__Work request__. Output consists of the line that contains "(gainToWire d.value).2)) ∧" plus every later line of the material below, each one duplicated exactly.

__Given data__.
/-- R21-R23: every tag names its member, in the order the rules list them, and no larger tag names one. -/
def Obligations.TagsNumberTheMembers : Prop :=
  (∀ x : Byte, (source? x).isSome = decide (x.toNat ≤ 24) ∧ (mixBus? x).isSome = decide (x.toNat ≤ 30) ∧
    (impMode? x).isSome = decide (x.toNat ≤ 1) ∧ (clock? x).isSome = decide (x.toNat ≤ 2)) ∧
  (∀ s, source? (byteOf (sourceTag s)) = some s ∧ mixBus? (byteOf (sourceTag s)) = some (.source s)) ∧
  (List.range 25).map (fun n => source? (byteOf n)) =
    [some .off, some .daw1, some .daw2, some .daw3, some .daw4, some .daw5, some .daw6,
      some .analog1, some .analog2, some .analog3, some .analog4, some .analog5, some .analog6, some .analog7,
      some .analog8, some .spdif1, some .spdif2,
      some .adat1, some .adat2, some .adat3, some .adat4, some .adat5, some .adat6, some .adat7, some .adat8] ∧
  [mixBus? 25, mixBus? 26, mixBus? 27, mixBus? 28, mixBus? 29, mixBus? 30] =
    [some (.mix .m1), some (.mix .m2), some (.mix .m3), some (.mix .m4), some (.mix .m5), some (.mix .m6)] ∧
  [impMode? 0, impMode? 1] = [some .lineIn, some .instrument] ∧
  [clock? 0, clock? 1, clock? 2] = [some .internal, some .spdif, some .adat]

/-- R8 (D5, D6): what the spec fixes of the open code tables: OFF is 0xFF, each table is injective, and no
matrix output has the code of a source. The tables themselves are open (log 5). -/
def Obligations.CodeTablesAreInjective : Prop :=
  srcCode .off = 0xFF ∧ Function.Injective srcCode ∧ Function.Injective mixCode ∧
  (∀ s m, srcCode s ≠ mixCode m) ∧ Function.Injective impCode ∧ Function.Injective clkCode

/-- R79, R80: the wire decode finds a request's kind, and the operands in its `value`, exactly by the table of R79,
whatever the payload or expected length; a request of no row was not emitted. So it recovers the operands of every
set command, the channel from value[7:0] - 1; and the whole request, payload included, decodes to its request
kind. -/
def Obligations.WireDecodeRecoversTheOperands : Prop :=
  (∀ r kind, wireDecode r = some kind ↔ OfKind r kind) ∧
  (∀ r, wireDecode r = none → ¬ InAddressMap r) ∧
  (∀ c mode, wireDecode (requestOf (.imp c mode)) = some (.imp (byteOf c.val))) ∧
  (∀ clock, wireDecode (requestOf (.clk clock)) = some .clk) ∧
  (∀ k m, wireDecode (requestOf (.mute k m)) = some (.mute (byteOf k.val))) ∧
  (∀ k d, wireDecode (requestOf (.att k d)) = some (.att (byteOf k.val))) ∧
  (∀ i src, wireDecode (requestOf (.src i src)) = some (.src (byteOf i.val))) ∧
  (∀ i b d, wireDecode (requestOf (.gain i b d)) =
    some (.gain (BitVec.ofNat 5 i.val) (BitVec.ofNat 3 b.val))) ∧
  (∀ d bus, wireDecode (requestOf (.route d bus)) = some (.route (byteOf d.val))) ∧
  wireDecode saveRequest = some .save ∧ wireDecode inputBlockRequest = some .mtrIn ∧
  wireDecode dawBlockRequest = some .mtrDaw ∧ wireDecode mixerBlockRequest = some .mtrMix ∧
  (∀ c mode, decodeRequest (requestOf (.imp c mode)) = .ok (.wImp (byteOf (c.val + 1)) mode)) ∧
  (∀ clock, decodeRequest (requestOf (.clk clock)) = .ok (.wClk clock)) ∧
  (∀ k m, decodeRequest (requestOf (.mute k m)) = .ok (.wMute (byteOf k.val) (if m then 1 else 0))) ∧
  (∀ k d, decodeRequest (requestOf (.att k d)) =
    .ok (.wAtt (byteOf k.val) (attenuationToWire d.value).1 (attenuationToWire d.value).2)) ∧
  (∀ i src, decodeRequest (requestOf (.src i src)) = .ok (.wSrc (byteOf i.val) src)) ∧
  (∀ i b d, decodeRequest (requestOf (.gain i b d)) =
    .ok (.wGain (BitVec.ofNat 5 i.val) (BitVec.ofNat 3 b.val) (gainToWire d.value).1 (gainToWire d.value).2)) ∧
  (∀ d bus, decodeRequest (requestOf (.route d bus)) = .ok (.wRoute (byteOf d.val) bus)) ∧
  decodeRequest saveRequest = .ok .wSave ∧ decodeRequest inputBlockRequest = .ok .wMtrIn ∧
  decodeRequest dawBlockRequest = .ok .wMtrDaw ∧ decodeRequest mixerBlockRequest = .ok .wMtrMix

__Reply__.
    .ok (.wGain (BitVec.ofNat 5 i.val) (BitVec.ofNat 3 b.val) (gainToWire d.value).1 (gainToWire d.value).2)) ∧
  (∀ d bus, decodeRequest (requestOf (.route d bus)) = .ok (.wRoute (byteOf d.val) bus)) ∧
  decodeRequest saveRequest = .ok .wSave ∧ decodeRequest inputBlockRequest = .ok .wMtrIn ∧
  decodeRequest dawBlockRequest = .ok .wMtrDaw ∧ decodeRequest mixerBlockRequest = .ok .wMtrMix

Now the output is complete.